To the south of the summit is a plaque embedded in the rockface containing a memorial to a Doctor Nathaniel Alcock erected by his daughters in 1914. The inscription reads, "To the Memory of One who Worshipped Here. Doctor Nathaniel Alcock Died 4 April 1904 in His 65th Year. "A Wise Man is Never so busy as in the Solitary Contemplation of God And the Worship of Nature" Seneca. Erected by his Two Friends".

===Prehistoric monuments===
Fieldwork carried out by the Ordnance Survey in the nineteenth century indicates that there were several prehistoric monuments on or near Carrickgollogan. Little evidence of them remains today. A structure of three stones in a trilithon arrangement lies in a field to the south of the summit and it is uncertain as to whether this is the remains of a wedge tomb or a portal tomb. On the east side of the mountain a wedge tomb with a 2.35 m long gallery was discovered during the laying of a gas pipeline.

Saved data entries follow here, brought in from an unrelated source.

/-- QUE_STAT[160] (R274). -/
def Reg.queStat : Reg := ⟨0x7000C, 0x20, 160, 0x0, 1, false, 0x4, 0x0, 0x0, 0x0, 0x1C0, 0x0, 0x1C0, 0x4⟩
/-- QUE_STAT.STATE. -/
def Fld.queStatState : Fld := ⟨Reg.queStat, 0, 2⟩
/-- QUE_STAT.EMPTY. -/
def Fld.queStatEmpty : Fld := ⟨Reg.queStat, 2, 1⟩
/-- QUE_STAT.FULL. -/
def Fld.queStatFull : Fld := ⟨Reg.queStat, 3, 1⟩
/-- QUE_STAT.XOFF. -/
def Fld.queStatXoff : Fld := ⟨Reg.queStat, 4, 1⟩
/-- QUE_STAT.FILLING. -/
def Fld.queStatFilling : Fld := ⟨Reg.queStat, 5, 1⟩
/-- QUE_STAT.UNDERRUN. -/
def Fld.queStatUnderrun : Fld := ⟨Reg.queStat, 6, 1⟩
/-- QUE_STAT.POISONED. -/
def Fld.queStatPoisoned : Fld := ⟨Reg.queStat, 7, 1⟩
/-- QUE_STAT.OVERFLOW. -/
def Fld.queStatOverflow : Fld := ⟨Reg.queStat, 8, 1⟩
/-- QUE_STAT.CUT_PEND. -/
def Fld.queStatCutPend : Fld := ⟨Reg.queStat, 9, 1⟩
/-- QUE_STAT.FILL. -/
def Fld.queStatFill : Fld := ⟨Reg.queStat, 10, 11⟩

/-- QUE_CNT[160] (R274). -/
def Reg.queCnt : Reg := ⟨0x70010, 0x20, 160, 0x0, 1, true, 0x0, 0x0, 0x0, 0x0, 0x0, 0x0, 0xFFFFFFFFFFFFFFFF, 0x0⟩
/-- QUE_CNT.DROPPED. -/
def Fld.queCntDropped : Fld := ⟨Reg.queCnt, 0, 16⟩
/-- QUE_CNT.UNDERRUNS. -/
def Fld.queCntUnderruns : Fld := ⟨Reg.queCnt, 16, 16⟩
/-- QUE_CNT.POISONED. -/
def Fld.queCntPoisoned : Fld := ⟨Reg.queCnt, 32, 16⟩
/-- QUE_CNT.FLUSHES. -/
def Fld.queCntFlushes : Fld := ⟨Reg.queCnt, 48, 16⟩

/-- QUE_LAST[160] (R274). -/
def Reg.queLast : Reg := ⟨0x70018, 0x20, 160, 0x0, 1, true, 0x0, 0x0, 0x0, 0x0, 0x0, 0x0, 0x0, 0x0⟩
/-- QUE_LAST.VALUE. -/
def Fld.queLastValue : Fld := ⟨Reg.queLast, 0, 64⟩

/-- CLK_SRC (R317). -/
def Reg.clkSrc : Reg := ⟨0x20000, 0x0, 1, 0x0, 1, false, 0x8, 0x0, 0xB, 0x0, 0x0, 0x0, 0x7B, 0x0⟩
/-- CLK_SRC.SEL. -/
def Fld.clkSrcSel : Fld := ⟨Reg.clkSrc, 0, 2⟩
/-- CLK_SRC.AUTO_RET. -/
def Fld.clkSrcAutoRet : Fld := ⟨Reg.clkSrc, 3, 1⟩
/-- CLK_SRC.ACTIVE. -/
def Fld.clkSrcActive : Fld := ⟨Reg.clkSrc, 4, 3⟩
/-- CLK_SRC.SWITCHING. -/
def Fld.clkSrcSwitching : Fld := ⟨Reg.clkSrc, 7, 1⟩

/-- CLK_STAT (R317). -/
def Reg.clkStat : Reg := ⟨0x20004, 0x0, 1, 0x0, 1, false, 0x0, 0x0, 0x0, 0x0, 0x30000, 0x0, 0xFF03FEFF, 0x0⟩
/-- CLK_STAT.ROOT_LOCKED. -/
def Fld.clkStatRootLocked : Fld := ⟨Reg.clkStat, 0, 1⟩
/-- CLK_STAT.XTAL_READY. -/
def Fld.clkStatXtalReady : Fld := ⟨Reg.clkStat, 1, 1⟩
/-- CLK_STAT.REFIN_READY. -/
def Fld.clkStatRefinReady : Fld := ⟨Reg.clkStat, 2, 1⟩
/-- CLK_STAT.TETHER0_READY. -/
def Fld.clkStatTether0Ready : Fld := ⟨Reg.clkStat, 3, 1⟩
/-- CLK_STAT.TETHER1_READY. -/
def Fld.clkStatTether1Ready : Fld := ⟨Reg.clkStat, 4, 1⟩
/-- CLK_STAT.INTOSC_OK. -/
def Fld.clkStatIntoscOk : Fld := ⟨Reg.clkStat, 5, 1⟩
/-- CLK_STAT.LOSS. -/
def Fld.clkStatLoss : Fld := ⟨Reg.clkStat, 6, 1⟩
/-- CLK_STAT.HOLDOVER. -/
def Fld.clkStatHoldover : Fld := ⟨Reg.clkStat, 7, 1⟩
/-- CLK_STAT.SLEWING. -/
def Fld.clkStatSlewing : Fld := ⟨Reg.clkStat, 8, 1⟩
/-- CLK_STAT.LOSS_CAUSE. -/
def Fld.clkStatLossCause : Fld := ⟨Reg.clkStat, 9, 3⟩
/-- CLK_STAT.OSC_DLY. -/
def Fld.clkStatOscDly : Fld := ⟨Reg.clkStat, 12, 3⟩
/-- CLK_STAT.XTAL_RUN. -/
def Fld.clkStatXtalRun : Fld := ⟨Reg.clkStat, 15, 1⟩
/-- CLK_STAT.INTOSC_FAIL. -/
def Fld.clkStatIntoscFail : Fld := ⟨Reg.clkStat, 16, 1⟩
/-- CLK_STAT.LOSS_SEEN. -/
def Fld.clkStatLossSeen : Fld := ⟨Reg.clkStat, 17, 1⟩
/-- CLK_STAT.LOSS_COUNT. -/
def Fld.clkStatLossCount : Fld := ⟨Reg.clkStat, 24, 8⟩

/-- CLK_MON (R317). -/
def Reg.clkMon : Reg := ⟨0x20008, 0x0, 1, 0x0, 1, false, 0x0, 0x0, 0x0, 0x0, 0x0, 0x80000000, 0x7FF07FF, 0x0⟩
/-- CLK_MON.REF_COUNT. -/
def Fld.clkMonRefCount : Fld := ⟨Reg.clkMon, 0, 11⟩
/-- CLK_MON.MIN_COUNT. -/
def Fld.clkMonMinCount : Fld := ⟨Reg.clkMon, 16, 11⟩
/-- CLK_MON.MIN_CLR. -/
def Fld.clkMonMinClr : Fld := ⟨Reg.clkMon, 31, 1⟩

/-- CLK_REFUSE (R317). -/
def Reg.clkRefuse : Reg := ⟨0x2000C, 0x0, 1, 0x0, 1, false, 0x0, 0x0, 0x0, 0x0, 0x80000000, 0x0, 0x0, 0x0⟩
/-- CLK_REFUSE.CODE. -/
def Fld.clkRefuseCode : Fld := ⟨Reg.clkRefuse, 0, 16⟩
/-- CLK_REFUSE.CAUSE. -/
def Fld.clkRefuseCause : Fld := ⟨Reg.clkRefuse, 16, 3⟩
/-- CLK_REFUSE.INDEX. -/
def Fld.clkRefuseIndex : Fld := ⟨Reg.clkRefuse, 19, 5⟩
/-- CLK_REFUSE.COUNT. -/
def Fld.clkRefuseCount : Fld := ⟨Reg.clkRefuse, 24, 4⟩
/-- CLK_REFUSE.VALID. -/
def Fld.clkRefuseValid : Fld := ⟨Reg.clkRefuse, 31, 1⟩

It has since been reburied.

==Access and recreation==
Carrickgollogan lies within a Coillte-owned forest recreation area which is managed by the Dublin Mountains Partnership. There are approximately 8 km of trails in the recreation area, including a waymarked trail called the Lead Mines Way. There is also a permanent orienteering course. Carrickgollogan is also traversed by the Dublin Mountains Way.